Our study focused on the interspecies PK of clindamycin, employing two distinct methodologies, namely, in vitro UF and ED. Comparative analysis between UF and ED techniques for assessing free drug concentrations revealed consistent PB results, with a slightly lower PB observed at 20% plasma concentrations using UF (Figure 1). We further provide a comprehensive examination of clindamycin, focusing on its in vitro susceptibility against S. aureus, bacterial growth in different media, and time–kill curves under various plasma conditions.

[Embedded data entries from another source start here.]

-- ==== Sys2Proof/Machine/State.lean ====
section
/-! DEFINITION. The state of the block (R10), its exceptions (R180), and the state after reset (R27). -/

namespace Sys2Proof.Machine

/-- The session state (R19). -/
inductive Sess where
  /-- No device handle. -/
  | closed
  /-- The device is claimed and configured. -/
  | configured
  /-- A control transaction has just set the device's write pointer to 0. -/
  | reset
  /-- At least one bulk transaction has followed. -/
  | streaming
  deriving DecidableEq, Repr

/-- What the block asks of the environment: `OPEN`'s question or a transaction (R186). -/
inductive Request where
  | openDevice
  | transaction (t : Txn)
  deriving DecidableEq, Repr

/-- The six reasons of a precondition violation (R180, R181). -/
inductive Reason where
  | emptyImage
  | heightMismatch
  | midFrameReconfig
  | notOpen
  | alreadyOpen
  /-- Records the command word (R181, R182; log entry 11). -/
  | reservedCommand (cw : Word)
  deriving DecidableEq, Repr

/-- The exceptions the block raises into its fault latch (R180). -/
inductive Exc where
  | deviceNotFound
  | preconditionViolation (r : Reason)
  /-- The transaction that failed, or `OPEN`. -/
  | transportFailure (what : Request)
  deriving DecidableEq, Repr

/-- What the host does next at the command port (R18, R195): present a command word, or reset the block. -/
inductive HostInput where
  | word (cw : Word)
  | reset
  deriving DecidableEq, Repr

/-- Why the machine has no next state. The exceptions of R180 are not here: they are taken, into the latch `fault` of
the state. -/
inductive Fault where
  /-- Raised by every command and by `step` when the block waits in a transaction (or `OPEN`) that never returns: "no
  later step exists" (R52, R186, U4; log entry 4). Safe: nothing can be proved of a step that does not happen. -/
  | stalled
  deriving DecidableEq, Repr

/-- What the model has no meaning for. -/
inductive Refusal where
  /-- Raised by an arm of `exec` whose command has no meaning yet; no arm does. Safe. -/
  | notModelled (mnemonic : String)
  /-- Raised by `encFrameIn` when asked for `FMT_B`, whose bit order is not in the source (R3, R115, U1; log entry 12).
  No command asks for it. Safe. -/
  | wireFormatB
  deriving DecidableEq, Repr

/-- The complete state of the block (R10), and after it the model's own fields, which R30 calls parameters of the step
relation. `none` in a shadow register is the spec's `unknown`. -/
structure State where
  /-- Image width in pixels; 0 is "not configured" (R11). -/
  W : Half
  /-- Image height in pixels; 0 is "not configured" (R12). -/
  H : Half
  /-- Column of the next pixel (R13). -/
  rx : Half
  /-- Row of the next pixel (R14). -/
  ry : Half
  /-- The Word under assembly, before bit reversal (R15). -/
  acc : Word
  /-- The accumulator, head first (R16; log entry 14). -/
  fifo : List Byte
  /-- Session state (R19). -/
  sess : Sess
  /-- The sticky fault latch (R20). -/
  fault : Option Exc
  /-- Shadow of the device's write pointer (R22). -/
  wptr : Option Nat
  /-- Shadow of the panel output switch (R23). -/
  panelOn : Option Bit
  /-- Shadow of the brightness level (R24). -/
  bright : Option Half
  /-- Every transaction since reset with its outcome, oldest first (R17). -/
  out : List Event
  /-- The model's own: the request whose stall the block is waiting in for ever (R186; log entry 4). -/
  hung : Option Request
  /-- The model's own: what the host does from here on, in order (R18, R30; log entry 1). -/
  host : List HostInput
  /-- The model's own: the answers the environment has settled for the next transactions (R30, R186; log entry 3). -/
  txAnswers : List TxOutcome
  /-- The model's own: the answers it has settled for the next `OPEN`s (R30, R150; log entry 3). -/
  openAnswers : List OpenOutcome
  /-- The parameter `PANEL_H` of this machine; no command writes it (R4, R109; log entry 6). -/
  panelH : Option Half
  deriving DecidableEq, Repr

/-- The machine right after reset: the table of R27, and for the model's own fields no input, no settled answer, and
the open parameter as it is (log entries 1, 3, 4, 6). -/
def State.reset : State where
  W := 0
  H := 0
  rx := 0
  ry := 0
  acc := 0
  fifo := []
  sess := .closed
  fault := none
  wptr := none
  panelOn := none
  bright := none
  out := []
  hung := none
  host := []
  txAnswers := []
  openAnswers := []
  panelH := Config.panelH.map Subtype.val

end Sys2Proof.Machine
end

PB plays a significant role in the PK/PD of various anti-infective agents, such as clindamycin.^4–6 Previous in vitro experiments have revealed a high degree of PB for clindamycin, with a clear association between this binding and a decrease in antimicrobial activity.²⁶ This reduction in activity is attributed to the hindered uptake of clindamycin by bacteria in the presence of serum. Our results revealed PPB of clindamycin ranging from 47.2% to 93.9% depending on the concentration of human plasma used and the amount of drug. These findings are consistent with the results of Kays et al.²⁷ in 1992, when they reported that PPB of clindamycin was 61.3%–92.4% depending on the concentration of drugs and human serum used. Besides, similar human PPB values were observed in vitro when studies were performed in MHB with different concentrations of clindamycin and albumin.²⁶ The similarity in PB between human and bovine plasma in our experiments, with a lower binding in rat plasma, implies species-specific variations that may influence the drug's distribution and pharmacological activity. Rat plasma contains various components that can contribute to antibacterial activity. These components include a complement system, which is a part of the immune system that enhances the ability of antibodies and phagocytic cells to clear pathogens. Besides, there are antimicrobial peptides, which are small proteins that can disrupt bacterial cell membranes and have been shown to exhibit antibacterial activity.^28–30 Also, proteins like transferrin and lactoferrin may sequester iron, limiting bacterial growth, whereas lysozyme can break down bacterial cell walls.³¹ Although rat plasma contains these general immune components, the specific antibacterial potency may differ depending on the bacterial species and the environment. Furthermore, the higher percentage of clindamycin binding in 70% plasma compared with 20% plasma underscores the importance of considering different plasma compositions in PK studies. Moreover, research on other antibiotics, such fluoroquinolones, has also highlighted the impact of different plasma compositions on drug binding.³²

In the 20% plasma condition, the lower plasma protein concentration results in less drug being bound to proteins, leading to a higher free (unbound) drug concentration. This theoretically should enhance the antimicrobial activity, as more of the drug is available to act on the bacteria. Conversely, in the 70% plasma condition, the higher plasma protein concentration increases drug binding, reducing the free drug concentration. This would typically result in reduced bacterial killing since less of the drug is available in its active form. The 20% plasma condition, being closer to the nutrient-rich MHB, likely supports faster bacterial growth. This could potentially offset the higher free drug concentration by giving bacteria more opportunities to replicate before being killed by the antibiotic. The 70% plasma condition, due to higher protein content and possibly lower nutrient availability, likely slows bacterial growth. Slower bacterial growth often makes bacteria less susceptible to many antibiotics, which target rapidly dividing cells, thus balancing the reduced free drug concentration with a slower growth rate. The observed results suggest a complex interaction between drug binding, bacterial growth rates and the antimicrobial action of the drug. The findings highlight the importance of considering both drug PK (free drug concentration) and bacterial physiology (growth rates) when interpreting in vitro experiments.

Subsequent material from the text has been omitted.